Leonardo DRS has successfully integrated its Maritime Mission Equipment Package onto an autonomous unmanned surface vessel, delivering a new counter-drone capability designed to detect, track, identify, and defeat aerial unmanned threats in the maritime domain.
The company announced the integration ahead of its showcase at the Navy League Sea-Air-Space Symposium, where the M-MEP will be displayed aboard the Sea Machines STORMRUNNER autonomous unmanned surface vessel at Dock 9 outside the exhibition hall.
The system is built around a modular architecture intended to compress the time between identifying a requirement and fielding an operational capability — a persistent challenge in counter-drone procurement, where the threat has consistently outpaced acquisition timelines.
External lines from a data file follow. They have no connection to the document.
-- ==== Sys2Proof/Machine/Seq.lean ====
section
/-! DEFINITION. The control sequencers' words (R288 to R303), traps and their handlers (R304 to R309), machine checks, and the open-area
commands (R250, R298). The commands of R251 are carried out by their own meanings, which stand for the base image's routines; words are
executed for routines of the open area, and for any word a sequencer has come to. -/

namespace Sys2Proof.Machine

/-! ### Trace of the flow (R358) -/

/-- A FLOW entry of a traced sequencer. -/
def flow (q pc reason : Nat) (s : State) : State :=
  if bit s.trace.flowMask q then
    traceAdd true (BitVec.ofNat 64 (2 * 2 ^ 60 + q * 2 ^ 55 + pc % 16384 * 2 ^ 41 + reason * 2 ^ 37 + s.tb.tick / 32 * 32 % 2 ^ 37)) s
  else s

/-- An idle sequencer starts its next command, if it has one (R298). -/
def settle (q : Nat) (s : State) : State :=
  let x := sq s q
  if x.state = .idle then
    let y := nextCmd (nowT s) x
    let s1 := syncJobs (setSq q y s)
    if y.state = .run then flow q y.pc 7 s1 else s1
  else s

/-! ### Operands of a word (R291 to R294) -/

/-- A source (R293). -/
def source (s : State) (x : Seqr) (w : BitVec 144) (c : Nat) : W64 :=
  let imm : BitVec 16 := BitVec.ofNat 16 (mImm w)
  if c < 0x20 then nth x.w c 0
  else if c = 0x20 then imm.setWidth 64
  else if c = 0x21 then imm.signExtend 64
  else if c = 0x22 then imm.setWidth 64 <<< 16
  else if c = 0x23 then x.mdr
  else if c = 0x24 then x.xdr
  else if c = 0x25 then x.mar
  else if c = 0x26 then BitVec.ofNat 64 (s.tb.tick / 32 * 32)
  else if 0x28 ≤ c ∧ c < 0x30 then nth x.lb (c - 0x28) 0
  else if 0x30 ≤ c ∧ c < 0x34 then BitVec.ofNat 64 (nth x.lc (c - 0x30) 0)
  else if c = 0x34 then BitVec.ofNat 64 x.ctx
  else 0

/-- Write a destination (R293). (DEDUCED: log entry 51.) -/
def putDst (c : Nat) (v : W64) (x : Seqr) : Seqr :=
  if c < 0x20 then { x with w := putNth x.w c v }
  else if c = 0x21 then { x with mar := v }
  else if c = 0x22 then { x with mdr := v }
  else if c = 0x23 then { x with xdr := v }
  else if 0x28 ≤ c ∧ c < 0x30 then { x with lb := putNth x.lb (c - 0x28) v }
  else if 0x30 ≤ c ∧ c < 0x34 then { x with lc := putNth x.lc (c - 0x30) (v.toNat % 65536) }
  else if c = 0x34 then { x with ctx := v.toNat % 4 }
  else x

/-- The condition of a word (R291). -/
def condition (s : State) (x : Seqr) (w : BitVec 144) : Bool :=
  let c := mCsel w
  let v :=
    if c = 0 then true
    else if c = 1 then flagZ x.flags
    else if c = 2 then flagN x.flags
    else if c = 3 then flagC x.flags
    else if c = 4 then flagV x.flags
    else if c < 9 then nth x.lc (c - 5) 0 == 0
    else if c = 9 then (nth x.ctxs x.ctx Ctx.reset).abort
    else if c = 0xA then !x.queue.isEmpty
    else if c = 0xB then !x.memBusy
    else if c = 0xC then true
    else if c = 0xD then !x.hostBusy
    else if c = 0xE then s.pcie.bme
    else if c = 0xF then armed s
    else if c = 0x10 then x.poison
    else bit x.xdr.toNat (c - 0x20)
  v != mCpol w

/-- The bank that BSEL names (R294). -/
def bankSel (q : Nat) (w : BitVec 144) : Nat := if mBsel w = 15 then seqBank q else mBsel w

/-- The memory address that MSEL names (R294). -/
def memAddr (x : Seqr) (w : BitVec 144) (b : W64) : Nat :=
  if mMsel w = 2 then 8 * mImm w else if mMsel w = 3 then b.toNat else x.mar.toNat

/-- Bytes of a host move (R289). -/
def moveLen (w : BitVec 144) : Nat := mUfld w % 4096 + 1

/-- MAR advances with MSEL = 1 (R294). -/
def advanceMar (w : BitVec 144) (x : Seqr) : Seqr :=
  if mMsel w = 1 ∧ mMop w ≠ 0 then
    { x with mar := x.mar + BitVec.ofNat 64 (if mMop w < 5 then 8 else if mMop w < 7 then 64 else moveLen w) }
  else x

/-- The register that XIO addresses (R295). -/
def xioReg (s : State) (q : Nat) (w : BitVec 144) : Nat := unitBase s q (mXio w % 64) + 4 * mXaddr w

/-- What XIO does: 0 nothing, 1 a read into XDR, 2 a write from XDR (R289). (DEDUCED: log entry 54.) -/
def xioOp (w : BitVec 144) : Nat := mXio w / 64

/-- CNT (R295). -/
def applyCnt (w : BitVec 144) (r : W64) (x : Seqr) : Seqr :=
  let i := mCnt w % 4
  let op := mCnt w / 4
  if op = 0 then x
  else { x with lc := putNth x.lc i (if op = 1 then mImm w else if op = 2 then (nth x.lc i 0 + 65535) % 65536 else r.toNat % 65536) }

/-! ### The open area's confinement (R317) -/

/-- The first word of the open area. -/
def openBase : Nat := 0x3000

/-- Whether an address lies in the open area. -/
def inOpen (a : Nat) : Bool := decide (openBase ≤ a) && decide (a < 0x4000)

/-- Whether [a, a + n) reaches the journal area (R162). -/
def inJournal (s : State) (a n : Nat) : Bool := decide (journalBase s < a + n) && decide (a < topAddr s)

/-- Whether a word's memory operation goes where the open area may not reach. (DEDUCED: log entry 52.) -/
def mopConfined (s : State) (q : Nat) (w : BitVec 144) (addr : Nat) : Bool :=
  let m := mMop w
  let n := if m < 5 then 8 else moveLen w
  if m = 0 then false
  else if m = 5 then inJournal s (addr / 64 * 64) 64
  else if m = 6 then inJournal s (addr / 64 * 64) 64 || (armed s && regionHit (plan s) (addr / 64 * 64) 64)
  else bankSel q w != seqBank q || decide (8 * trapWord < addr + n)
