-- ==== Sys2Proof/Machine/Endpoint.lean ====
section
/-! DEFINITION. The PCI Express endpoint: completions and timeouts of the engine's reads (R225 to R228), Bus Master Enable (R229), the link
(R216), MSI-X (R231 to R235), D3hot (R214) and configuration requests (R213 to R217). -/

namespace Sys2Proof.Machine

/-! ### Reads of host memory -/

/-- The outstanding read with a tag. -/
def readOf (s : State) (tag : Nat) : Option HRead := s.pcie.reads.find? fun x => x.tag == tag

/-- A read is over: its tag is no longer outstanding, and a read that waits may take it. -/
def dropRead (tag : Nat) (s : State) : State :=
  let t := { s with pcie := { s.pcie with reads := s.pcie.reads.filter fun x => x.tag != tag } }
  pumpReads t.pcie.waitq.length t

/-- Whether a read belongs to the host move of sequencer q. -/
def ofSeq (q : Nat) (x : HRead) : Bool := match x.by_ with | .seq p _ _ => p == q | _ => false

/-- The other reads of the host move of sequencer q are abandoned; those not yet transmitted are not made (R227 item 3). -/
def abandonSeq (q : Nat) (s : State) : State :=
  { s with pcie := { s.pcie with reads := s.pcie.reads.map fun x => if ofSeq q x then { x with by_ := .abandoned } else x,
                                 waitq := s.pcie.waitq.filter fun x => !ofSeq q x } }

/-- The other reads of a transfer are abandoned, and the transfer is over (R227 item 3). -/
def dropXfer (w : XferFor) (s : State) : State :=
  { s with pcie := { s.pcie with reads := s.pcie.reads.map fun x => if x.by_ = .xfer w then { x with by_ := .abandoned } else x,
                                 waitq := s.pcie.waitq.filter fun x => x.by_ != .xfer w, xfers := s.pcie.xfers.filter fun x => x.whose != w } }

/-- The entry in examination of ring `r` goes on with what its transfer has brought (R224, R225, R227, R229). An entry whose ring is gone has no effect (R25).
(DEDUCED: log entry 20.) -/
def rerun (r op : Nat) (e : Entry) (d : HostRead) (s : State) : State :=
  if (ring? s r).isNone then s
  else if op = opPopulationSet then submitNow r op e (populationRow e d) s
  else if op = opPlanLoad then submitNow r op e (planLoadRow e d) s
  else if op = opPatchLoad then submitNow r op e (patchRow e d) s
  else if op = opCustodyGrant then submitNow r op e (grantRow e d) s
  else if op = opJobSearch then submitNow r op e (searchRow e d s) s
  else s

/-- A transfer ends without its data: an entry in examination goes on with what happened, a job ends with the status (R227, R229). -/
def failXfer (w : XferFor) (d : HostRead) (status : Nat) (s : State) : State :=
  match w with
  | .cmd r op e => rerun r op e d (dropXfer w s)
  | .job o => killCmd o status (dropXfer w s)

/-- The operation of a read fails at once, as under a timeout (R224, R227). (DEDUCED: log entry 53.) -/
def failRead (x : HRead) (c : HaltCause) (s : State) : State :=
  match x.by_ with
  | .fetch r => haltRing c r s
  | .seq q _ _ => flightDone q .host true (hostTimeoutDetail / 65536) (hostTimeoutDetail % 65536) (abandonSeq q s)
  | .xfer w => failXfer w .failed stHostReadTimeout s
  | .abandoned => s

/-- A fetch has read entries of a ring up to index k; the read of more, if more are pending, follows (R242). (DEDUCED: log entry 65.) -/
def fetched (r : Nat) (x : HRead) (s : State) : State :=
  match ring? s r with
  | none => s
  | some g =>
    if g.type == .sub && g.base ≤ x.addr && (x.addr - g.base) / 64 == g.got then
      fetch r (setRing r { g with got := (g.got + x.len / 64) % g.z } s)
    else s

/-- Bytes of a transfer arrive; with the last of them it is complete (R225). -/
def xferData (w : XferFor) (a : Nat) (bs : List Byte) (s : State) : State :=
  match s.pcie.xfers.find? fun x => x.whose == w with
  | none => s
  | some x =>
    let y := { x with got := memPut x.got (a - x.addr) bs }
    let s1 := { s with pcie := { s.pcie with xfers := s.pcie.xfers.map fun z => if z.whose = w then y else z } }
    if (s1.pcie.reads ++ s1.pcie.waitq).any fun z => z.by_ == .xfer w then s1
    else
      let s2 := { s1 with pcie := { s1.pcie with xfers := s1.pcie.xfers.filter fun z => z.whose != w } }
      match w with
      | .cmd r op e => rerun r op e (.data { len := y.len, bytes := y.got }) s2
      | .job o => jobInput o (memTake y.got 0 y.len) [] s2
Rather than requiring a purpose-built vessel or extensive platform modifications, the M-MEP packages sensors, command and control software, and defeat options into a single integrated system with a platform integration kit designed to accelerate installation across multiple vessel types, including both crewed ships and uncrewed surface vessels.
Cari Ossenfort, senior vice president and general manager of Leonardo DRS Naval Electronics, framed the integration challenge directly. “Aerial unmanned threats are evolving quickly — in range, autonomy, and numbers,” Ossenfort said. “The M-MEP is engineered to help the U.S. Navy and allied forces stay ahead of that threat with a modular package that brings sensors, command and control, and defeat options together into one integrated capability that can be fielded fast.”
The M-MEP’s sensor suite combines maritime radar with electro-optical and infrared sensors, providing the detection and identification coverage needed to separate genuine drone threats from the cluttered maritime environment — a backdrop filled with birds, surface contacts, and other false targets that can overwhelm less capable systems. Those sensors feed into the SAGEcore software platform, a Leonardo DRS-developed system that applies artificial intelligence-enabled sensor fusion to correlate inputs from multiple sensors and present operators with a unified tactical picture rather than raw data streams from disconnected sources. The AI-assisted fusion reduces the cognitive burden on operators and shortens the time required to classify a contact and authorize a response.
Placing that capability on the Sea Machines STORMRUNNER — an autonomous unmanned surface vessel — extends maritime counter-drone protection beyond crewed ships into the unmanned domain. An autonomous USV carrying its own C-UAS package can operate independently in areas where placing a crewed vessel would be impractical or unnecessarily risky, providing a persistent drone-detection picket around a port, a high-value ship, or a littoral infrastructure site without requiring a sailor aboard. That combination — unmanned platform, autonomous operation, integrated counter-drone defeat — represents a meaningful leap in how layered maritime defense can be constructed.
The drone threat to maritime operations has shifted from a theoretical concern to an operationally validated problem over the past several years. Commercial quadcopters have been used to surveil naval vessels in port, and more capable long-range unmanned systems have demonstrated the ability to threaten ships operating in contested littoral environments. The Houthi drone and missile campaign against commercial and naval shipping in the Red Sea brought that threat into sharp public focus, illustrating how even relatively low-cost aerial systems can force expensive defensive responses and operational disruptions across an entire theater.